# KUBIG 24S NLP Basic Week 4

## Preview

### 19기 정종락

이번 과제는 Bert Model을 사용하여 BBC 뉴스 기사의 category를 분류해보는 과제입니다. clone coding을 하시되, 코드 주석을 line by line으로 꼼꼼하게 달아보시며 공부해보세요!

$$
\\
$$

# 데이터 로드 및 탐색

## Import Libraries and Modules

In [1]:
%%capture
!pip install transformers

In [2]:
# Libraries for data manipulation and computation
## data manipulation
import pandas as pd
## numerical computations
import numpy as np

# Library and modules for deep learning (PyTorch)
# deep learning framework
import torch
# neural network module
from torch import nn
# adam optimizer
from torch.optim import Adam

# Hugging Face library for NLP models
## modules for BERT
from transformers import BertTokenizer, BertModel

# Other
## progress bar
from tqdm import tqdm

$$
\\
$$

## Load Dataset

In [3]:
from google.colab import drive
drive.mount('/content/drive')
path = '/content/drive/Othercomputers/My MacBook Pro/Colab/KUBIG/24S/NLP/Week 4/HW/'

Mounted at /content/drive


In [4]:
df = pd.read_csv(path + 'bbc-text.csv')

In [5]:
df.head()

Unnamed: 0,category,text
0,tech,tv future in the hands of viewers with home th...
1,business,worldcom boss left books alone former worldc...
2,sport,tigers wary of farrell gamble leicester say ...
3,sport,yeading face newcastle in fa cup premiership s...
4,entertainment,ocean s twelve raids box office ocean s twelve...


In [6]:
print(len(df))

2225


In [7]:
df.groupby('category').count()

Unnamed: 0_level_0,text
category,Unnamed: 1_level_1
business,510
entertainment,386
politics,417
sport,511
tech,401


$$
\\
$$

# Setting

## BertTokenizer

토크나이저로 pretrain된 BERT의 BertTokenizer를 갖고 옵니다. 여러 종류를 시도해보세요.
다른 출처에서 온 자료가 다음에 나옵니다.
-- ==== Sys2Proof/Tests/Slice0.lean ====
section
/-! SUPPORT. Tests of one step or one operation: words written out from the tables of the spec, its worked examples, ill-formed
commands that the check refuses, and for each obligation states that meet its hypotheses. -/

namespace Sys2Proof.Tests

open Sys2Proof.Machine Sys2Proof.Laws

set_option Elab.async false

/-! Words of slots and bundles, bit by bit. -/

/-- Spec 02 Table 2.4: 63 reserved, IMM16, SS, VBS, PD, RND, VC, VB, VA, VD, OPCODE, GUARD. V_ADD is 0x00. -/
theorem test_word_vadd :
    decodeVec 0b0_0000000000000000_00000_0_000_00_000000_000010_000001_000011_00000000_1101#64 =
      .vec .add ⟨0b1101, 3, 1, 2, 0, 0, 0, false, 0, 0, false⟩ := by decide +kernel

/-- CVT 0x40 to FP32 from BF16 part 2, RND toward zero; ROT 0xA1 by 5 of V9 into V63. -/
theorem test_word_cvt_rot :
    decodeVec 0b0_0000001000100000_00000_0_000_01_000000_000000_000111_000101_01000000_0000#64 =
      .vec .cvt ⟨0, 5, 7, 0, 0, 1, 0, false, 0, 0x0220, false⟩ ∧
    decodeVec 0b0_0000000000000101_00000_0_000_00_000000_000000_001001_111111_10100001_0000#64 =
      .vec .rot ⟨0, 63, 9, 0, 0, 0, 0, false, 0, 5, false⟩ := by decide +kernel

/-- A comparison with VBS: V_LT 0x62 of V4 and S6 into P5. -/
theorem test_word_vlt :
    decodeVec 0b0_0000000000000000_00110_1_101_00_000000_000000_000100_000000_01100010_0000#64 =
      .vec .lt ⟨0, 0, 4, 0, 0, 0, 5, true, 6, 0, false⟩ := by decide +kernel

/-- Spec 02 Table 2.5: reserved, ACC, PASS, KGRP, DRAIN_ST, FEED, FMT_W, FMT_X, SEL, OP, GUARD. MM is 3, an ACFG 6. -/
theorem test_word_mm_bind :
    decodeArr 0b000000_01_0010_000000000111_010_001_0000_0000_11_0011_0000#48 =
      .arr .mm ⟨0, 3, 0, 0, 1, 2, 7, 2, 1, 0⟩ ∧
    decodeArr 0b000000_00_0000_000000001111_000_100_0000_0000_00_0110_0000#48 =
      .arr .bindFeed ⟨0, 0, 0, 0, 4, 0, 15, 0, 0, 0⟩ := by decide +kernel

/-- Spec 02 Table 2.6: reserved, ROT, LINE, BASE, VR, OP, GUARD. LD is 1, ST 2, DGO 3. -/
theorem test_word_ld_st_dgo :
    decodeAcc 0b0000_010100_0000000000000001000_00010_001010_0001_0000#48 0 = .acc .ld ⟨0, 10, 2, 8, 20, 0⟩ 0 ∧
    decodeAcc 0b0000_000000_0000000000000000001_00001_000111_0010_0000#48 0 = .acc .st ⟨0, 7, 1, 1, 0, 0⟩ 0 ∧
    decodeAcc 0b0000_000000_0000000000000000000_00011_001111_0011_0000#48 0 = .acc .dgo ⟨0, 15, 3, 0, 0, 0⟩ 0 := by decide +kernel

/-- Spec 02 Table 2.7: reserved, PD, SX, DEST, N−1, VR, DOOR, OP, GUARD. SEND is 1, RECV 3. -/
theorem test_word_send_recv :
    decodeMsg 0b0000_000_00101_1101111_111_000100_1111_0001_0000#40 = .msg .send ⟨0, 15, 4, 7, 111, 5, 0, 0⟩ ∧
    decodeMsg 0b0000_000_00110_0000000_000_100000_0010_0011_0000#40 = .msg .recv ⟨0, 2, 32, 0, 0, 6, 0, 0⟩ := by decide +kernel

/-- Spec 02 Tables 2.8, 2.26: IMM21, SB, SA, SD, SUB, OP, GUARD. HALT is OP 10; BR OP 4; SALU_SUB OP 1, SUB 1; LI OP 3. -/
theorem test_word_control :
    decodeCtl 0b000000000000000000000_00000_00000_00000_0000_1010_0000#48 = .ctl .halt ⟨0, 0, 0, 0, 0⟩ ∧
    decodeCtl 0b000000001000000000001_00000_00000_00000_0000_0100_0000#48 = .ctl .br ⟨0, 0, 0, 0, 0x1001⟩ ∧
    decodeCtl 0b000000000000000000000_00011_00010_00001_0001_0001_0000#48 = .ctl .sub ⟨0, 1, 2, 3, 0⟩ ∧
    decodeCtl 0b111111111111111111111_00000_00000_11111_0000_0011_0000#48 = .ctl .li ⟨0, 31, 0, 0, 0x1FFFFF⟩ := by decide +kernel

/-- Reserved: vector class 0b000 operation 7, control OP 10 with SUB 1, array OP 7, access OP 6, message OP 0 (spec 02 R57). -/
theorem test_word_reserved :
    decodeVec 0x070#64 = .bad 0 ∧ decodeCtl 0x1A0#48 = .bad 4 ∧ decodeArr 0x70#48 = .bad 1 ∧ decodeAcc 0x60#48 0 = .bad 2 ∧
      decodeMsg 0x00#40 = .bad 3 := by decide +kernel

/-- Spec 02 Table 2.2: control slot at 208, message at 168, access at 120, array at 72, vector at 8, SLOT_EN in bits 4:0. -/
theorem test_word_bundle :
    decodeBundle (0x0000000000A0#48 ++ 0#40 ++ 0#48 ++ 0#48 ++ 0x0000000002081000#64 ++ 0b00010001#8) 0 =
      (0#3, [.vec .add ⟨0, 1, 2, 2, 0, 0, 0, false, 0, 0, false⟩, .ctl .halt ⟨0, 0, 0, 0, 0⟩]) := by decide +kernel

/-! Worked examples of the spec. -/

/-- Spec 04, after R163: 0xC0A0 is −160 × 2⁻⁵, FP8_E4M3 0x4C is 12 × 2⁻¹, MXFP4 0b1011 with scale 0x82 is −12. -/
theorem test_operands_decoded :
    decodeOpnd 0 0xC0A0 0 = .fin true 160 (-5) 8 ∧ decodeOpnd 3 0x4C 0 = .fin false 12 (-1) 8 ∧
      decodeOpnd 10 0b1011 0x82 = .fin true 12 0 8 := by decide +kernel

/-- Spec 05, after R212: a group whose sum is 0x3F800000 although the exact one rounds to 0x3F800001. -/
theorem test_group_sum :
    groupSum 40 (List.replicate 29 (.fin false 0 0) ++
      [mulOpnd 0 (decodeOpnd 0 0x3F80 0) (decodeOpnd 0 0x3F80 0), mulOpnd 0 (decodeOpnd 0 0x3980 0) (decodeOpnd 0 0x3980 0),
       mulOpnd 0 (decodeOpnd 0 0x3480 0) (decodeOpnd 0 0x3400 0)]) = 0x3F800000#32 := by decide +kernel

/-- Spec 05, after R219: 1 + 2⁻²³ squared in the FP32 class is 0x3F800002. -/
theorem test_fp32_class :
    groupSum 40 [mulOpnd 2 (decodeOpnd 2 0x3F800001 0) (decodeOpnd 2 0x3F800001 0)] = 0x3F800002#32 := by decide +kernel

/-- Spec 04, after R182: 0xBF80C000 to BF16 with r = 0x9E3A11F0, with 0xD0000000, to nearest even, toward zero. -/
theorem test_stochastic_rounding :
    fmtBF16.round (.sr 0x9E3A11F0#32) (fp32 0xBF80C000#32) = 0xBF81 ∧ fmtBF16.round (.sr 0xD0000000#32) (fp32 0xBF80C000#32) = 0xBF80 ∧
      fmtBF16.round .rne (fp32 0xBF80C000#32) = 0xBF81 ∧ fmtBF16.round .rtz (fp32 0xBF80C000#32) = 0xBF80 := by decide +kernel

/-- Spec 04 R183: max(−0, +0) is +0, min(−0, +0) is −0. -/
theorem test_signed_zero : fpMax 0x80000000#32 0#32 = 0#32 ∧ fpMin 0x80000000#32 0#32 = 0x80000000#32 := by decide +kernel

/-- Spec 07, after R316: w = 1.0 with moil 64 and LR × m = −2⁻¹³: the moil goes to 68; from 124 the weight goes to 0x3F81 and the moil
to −128. -/
theorem test_moil :
    settle (fpAdd .rne (wEff 0x3F80 64) 0x39000000#32) = (0x3F80, 68) ∧
      settle (fpAdd .rne (wEff 0x3F80 124) 0x39000000#32) = (0x3F81, -128) := by decide +kernel

/-- Spec 08, worked example: the history 130 gives E = 125 for INT8; the quants of 12.0, 11.5, 9.25 and −4.0 at E = 125 and at E = 127;
the sum saturates at the third member and is 29 in attempt 1; history 131 gives 126. -/
theorem test_crucible_block :
    histScale 130 7 = 125 ∧ histScale 131 7 = 126 ∧
      [0x41400000#32, 0x41380000#32, 0x41140000#32, 0xC0800000#32].map (fun x => quantElem (fp32 x) 125 7) = [48, 46, 37, -16] ∧
      [0x41400000#32, 0x41380000#32, 0x41140000#32, 0xC0800000#32].map (fun x => quantElem (fp32 x) 127 7) = [12, 12, 9, -4] ∧
      satAdd 7 (satAdd 7 48 46) 37 = satCode 7 ∧ satAdd 7 (satCode 7) (-16) = satCode 7 ∧
      satAdd 7 (satAdd 7 (satAdd 7 12 12) 9) (-4) = 29 := by decide +kernel

/-- Spec 03, after R126: an LD with ROT = 20 brings byte 20 of a line to byte 0 and byte 0 to byte 44; ST undoes it. -/
theorem test_rotate :
    (rotLoad 20 ((List.range 64).map (BitVec.ofNat 8)))[0]? = some 20#8 ∧
      (rotLoad 20 ((List.range 64).map (BitVec.ofNat 8)))[44]? = some 0#8 ∧
      rotStore 20 (rotLoad 20 ((List.range 64).map (BitVec.ofNat 8))) = (List.range 64).map (BitVec.ofNat 8) := by decide +kernel

/-- Spec 14, worked example: TILE page 2 of instance 0x55 answers 0x00015502 at 0x2AA000; pantry page 1 of the same tile lies at
0x555000. -/
theorem test_tile_registers :
    (match exec (.latchingRead (.cp 1) 0x2AA000#26 false) State.reset with
     | .next t => t.reply.data
     | _ => []) = [0x02#8, 0x55#8, 0x01#8, 0x00#8] ∧
    blockBase 2 0x55 + 0x1000 = 0x555000 ∧ blockBase 1 0x5D = 0x2E8000 ∧
    Reg.PANTRY_RD_BASE.key 0x55 (8 * 5 + 2) = 8 * 0x555250 := by decide +kernel

/-- Spec 00, worked example: with no retired cluster physical S2.C5.Y1 (instance 85) has linear index 4 × 19 + 1 once a start has
mapped it. -/
theorem test_tile_name : (State.reset.setF Reg.TILE_LOGICAL_X 85 0 19).logical 85 = 4 * 19 + 1 := by decide +kernel

/-- The check value of CRC-32C (log entry 30). -/
theorem test_crc32c : crc32c [0x31, 0x32, 0x33, 0x34, 0x35, 0x36, 0x37, 0x38, 0x39] = 0xE3069283 := by decide +kernel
- bert-base-uncased : 108MB param, all lowercase
- bert-large-cased : 340MB param, both upper and lower
- bert-base-cased : 108MB param, multi language, both upper and lower


### Define tokenizers

In [8]:
tokenizer1 = BertTokenizer.from_pretrained('bert-base-cased')
tokenizer2 = BertTokenizer.from_pretrained('bert-large-cased')
tokenizer3 = BertTokenizer.from_pretrained('bert-base-uncased')

The secret `HF_TOKEN` does not exist in your Colab secrets.
To authenticate with the Hugging Face Hub, create a token in your settings tab (https://huggingface.co/settings/tokens), set it as secret in your Google Colab and restart your session.
You will be able to reuse this secret in all of your notebooks.
Please note that authentication is recommended but still optional to access public models or datasets.


tokenizer_config.json:   0%|          | 0.00/49.0 [00:00<?, ?B/s]

vocab.txt:   0%|          | 0.00/213k [00:00<?, ?B/s]

tokenizer.json:   0%|          | 0.00/436k [00:00<?, ?B/s]

config.json:   0%|          | 0.00/570 [00:00<?, ?B/s]

tokenizer_config.json:   0%|          | 0.00/49.0 [00:00<?, ?B/s]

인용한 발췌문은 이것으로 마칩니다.